From the line with "bl, .setReg (.ctl" down to the final line of the records below, retype everything exactly and leave out the rest.

◆ **Entries supplied**:

- Opening Delimiter -

-- ==== Sys2Proof/Machine/Dispatch.lean ====
section
/-! DEFINITION. The dispatch: one arm per constructor of Instr, each one call of that instruction's meaning. -/

namespace Sys2Proof.Machine

def exec (i : Instr) (s : State) : Host.Outcome State Fault Refusal :=
  match i with
  | .init a b => Sys2Proof.Machine.execInit a b s
  | .command a b => Sys2Proof.Machine.execCommand a b s
  | .write a b => Sys2Proof.Machine.execWrite a b s
  | .clear a b => Sys2Proof.Machine.execClear a b s
  | .home a b => Sys2Proof.Machine.execHome a b s
  | .setCursor a b => Sys2Proof.Machine.execSetCursor a b s
  | .displayOff a b => Sys2Proof.Machine.execDisplayOff a b s
  | .displayOn a b => Sys2Proof.Machine.execDisplayOn a b s
  | .cursorOff a b => Sys2Proof.Machine.execCursorOff a b s
  | .cursorOn a b => Sys2Proof.Machine.execCursorOn a b s
  | .blinkOff a b => Sys2Proof.Machine.execBlinkOff a b s
  | .blinkOn a b => Sys2Proof.Machine.execBlinkOn a b s
  | .scrollLeft a b => Sys2Proof.Machine.execScrollLeft a b s
  | .scrollRight a b => Sys2Proof.Machine.execScrollRight a b s
  | .leftToRight a b => Sys2Proof.Machine.execLeftToRight a b s
  | .rightToLeft a b => Sys2Proof.Machine.execRightToLeft a b s
  | .autoscrollOn a b => Sys2Proof.Machine.execAutoscrollOn a b s
  | .autoscrollOff a b => Sys2Proof.Machine.execAutoscrollOff a b s
  | .backlightOff a b => Sys2Proof.Machine.execBacklightOff a b s
  | .backlightOn a b => Sys2Proof.Machine.execBacklightOn a b s
  | .createChar a b g => Sys2Proof.Machine.execCreateChar a b g s
  | .setOled a b => Sys2Proof.Machine.execSetOled a b s
  | .stubContrast a b => Sys2Proof.Machine.execStubContrast a b s
  | .stubBargraph a b => Sys2Proof.Machine.execStubBargraph a b s
  | .stubKeypad a b => Sys2Proof.Machine.execStubKeypad a b s
  | .stubStatus a b => Sys2Proof.Machine.execStubStatus a b s
  | .stubDelay a b => Sys2Proof.Machine.execStubDelay a b s
  | .reservedOp27 rsv a b => Sys2Proof.Machine.execReservedOp27 rsv a b s
  | .reservedOp28To31 low rsv a b => Sys2Proof.Machine.execReservedOp28To31 low rsv a b s
  | .reservedRsv op rsv a b => Sys2Proof.Machine.execReservedRsv op rsv a b s
  | .clearDisplay => Sys2Proof.Machine.execClearDisplay s
  | .returnHome x => Sys2Proof.Machine.execReturnHome x s
  | .entryModeSet id sh => Sys2Proof.Machine.execEntryModeSet id sh s
  | .displayControl d c b => Sys2Proof.Machine.execDisplayControl d c b s
  | .cursorShift sc rl x => Sys2Proof.Machine.execCursorShift sc rl x s
  | .functionSet dl n f x => Sys2Proof.Machine.execFunctionSet dl n f x s
  | .setCgramAddr addr => Sys2Proof.Machine.execSetCgramAddr addr s
  | .setDdramAddr addr => Sys2Proof.Machine.execSetDdramAddr addr s
  | .data d => Sys2Proof.Machine.execData d s
  | .initNibble8Bit => Sys2Proof.Machine.execInitNibble8Bit s
  | .initNibble4Bit => Sys2Proof.Machine.execInitNibble4Bit s

end Sys2Proof.Machine
end

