-- ==== Sys2Proof/Machine/BusView.lean ====
section
/-! DEFINITION. The decoding view of the bus (20_memory.md R61 to R65): "how the bytes in `TR` reach the controller". It
describes no part of the engine; it is what tests and claims read. -/

namespace Sys2Proof.Machine

/-- A nibble of INIT's handshake: latched while SYNC = 0 in one of the states that strobe a single nibble (R63, R86). -/
def Latch.isHandshake (l : Latch) : Bool :=
  !l.sync && (l.phase = .modeRequested1 || l.phase = .modeRequested2 || l.phase = .modeRequested3 ||
    l.phase = .fourBitLocked)

/-- `NS`, the nibbles latched while SYNC = 1 with their RS (R64). -/
def syncNibbles (ls : List Latch) : List (BitVec 4 × Bool) :=
  (ls.filter (·.sync)).map fun l => (l.nibble, l.rs)

/-- `NS` paired from its start: elements 2k and 2k+1 form the byte with the first one's RS (R64). A last nibble without
its partner forms no byte. -/
def pairNibbles : List (BitVec 4 × Bool) → List (Bool × Byte)
  | (h, rs) :: (l, _) :: rest => (rs, h ++ l) :: pairNibbles rest
  | _ => []

/-- The pairs of `NS` alone, without the handshake (R64). -/
def decodedBytes (ls : List Latch) : List (Bool × Byte) := pairNibbles (syncNibbles ls)

/-- The handshake nibbles alone, "decoded one by one as `(0, n << 4)`" (R64). -/
def handshakeBytes (ls : List Latch) : List (Bool × Byte) :=
  (ls.filter Latch.isHandshake).map fun l => (false, l.nibble ++ (0#4))

/-- What the latched nibbles spell, in the order of the bus (R63, R64): each handshake nibble by itself, and each pair of
`NS` as a byte, which stands where its second nibble was latched; `first` is an element of `NS` that waits for its
partner. The other nibbles latched while SYNC = 0 spell nothing: `DS` is undefined for them (log entry 14). -/
def spelledFrom : Option (BitVec 4 × Bool) → List Latch → List Fetched
  | _, [] => []
  | first, l :: rest =>
    if l.sync then
      match first with
      | none => spelledFrom (some (l.nibble, l.rs)) rest
      | some (h, rs) => .byte rs (h ++ l.nibble) :: spelledFrom none rest
    else if l.isHandshake then .nibble l.nibble :: spelledFrom first rest
    else spelledFrom first rest

/-- What a run's latched nibbles spell, from its first one. -/
def spelled (ls : List Latch) : List Fetched := spelledFrom none ls

/-- The entry of `DS` for a byte or a handshake nibble (R64). A request word is no traffic of the bus. -/
def streamEntry : Fetched → Option (Bool × Byte)
  | .byte rs b => some (rs, b)
  | .nibble n => some (false, n ++ (0#4))
  | .req _ _ => none

/-- `DS`, the decoded byte stream, ONE list of `(rs, byte)` in the order of the bus: the handshake nibbles as
`(0, n << 4)` among the pairs of `NS` (R64; log entry 14). -/
def decodedStream (ls : List Latch) : List (Bool × Byte) := (spelled ls).filterMap streamEntry

/-- The instructions of the controller that the stream spells, the handshake nibbles among them; a byte 0x00 with RS = 0
spells none (R64, R86, R88). -/
def decodedInstrs (ls : List Latch) : List (Except Reject Instr) := (spelled ls).map decode

/-- The bus events a micro-program emits when it is performed to its end with backlight bit `bl` (R37, R38, R95). -/
def busEvents (addr : BitVec 7) : Bool → List MicroOp → List BusEvent
  | _, [] => []
  | bl, .xfer v :: rest => .xfer addr (v ||| blBits bl) :: busEvents addr bl rest
  | bl, .wait t :: rest => .wait t :: busEvents addr bl rest
  | bl, .busInit :: rest => .busInit :: busEvents addr bl rest
  | _, .setReg (.bl v) :: rest => busEvents addr v rest
  | bl, .setReg (.ctl _) :: rest => busEvents addr bl rest
  | bl, .setReg (.ems _) :: rest => busEvents addr bl rest
  | bl, .setReg (.oled _) :: rest => busEvents addr bl rest
  | bl, .enter _ :: rest => busEvents addr bl rest
  | bl, .sync _ :: rest => busEvents addr bl rest
  | bl, .done _ :: rest => busEvents addr bl rest

/-- How many transfers a micro-program makes (42_init.md R142, 70_reset_and_hazards.md R220). -/
def countXfers : List MicroOp → Nat
  | [] => 0
  | .xfer _ :: rest => 1 + countXfers rest
  | _ :: rest => countXfers rest

/-- How many waits it makes (R142). -/
def countWaits : List MicroOp → Nat
  | [] => 0
  | .wait _ :: rest => 1 + countWaits rest
  | _ :: rest => countWaits rest

/-- The sum of its wait minima in microseconds (R142, R220). -/
def waitSum : List MicroOp → Micros
  | [] => 0
  | .wait t :: rest => t + waitSum rest
  | _ :: rest => waitSum rest

end Sys2Proof.Machine
end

- Closing Delimiter -

◆ **Reply**:
  | bl, .setReg (.ctl _) :: rest => busEvents addr bl rest
  | bl, .setReg (.ems _) :: rest => busEvents addr bl rest
  | bl, .setReg (.oled _) :: rest => busEvents addr bl rest
  | bl, .enter _ :: rest => busEvents addr bl rest
  | bl, .sync _ :: rest => busEvents addr bl rest
  | bl, .done _ :: rest => busEvents addr bl rest

/-- How many transfers a micro-program makes (42_init.md R142, 70_reset_and_hazards.md R220). -/
def countXfers : List MicroOp → Nat
  | [] => 0
  | .xfer _ :: rest => 1 + countXfers rest
  | _ :: rest => countXfers rest

/-- How many waits it makes (R142). -/
def countWaits : List MicroOp → Nat
  | [] => 0
  | .wait _ :: rest => 1 + countWaits rest
  | _ :: rest => countWaits rest

/-- The sum of its wait minima in microseconds (R142, R220). -/
def waitSum : List MicroOp → Micros
  | [] => 0
  | .wait t :: rest => t + waitSum rest
  | _ :: rest => waitSum rest

end Sys2Proof.Machine
end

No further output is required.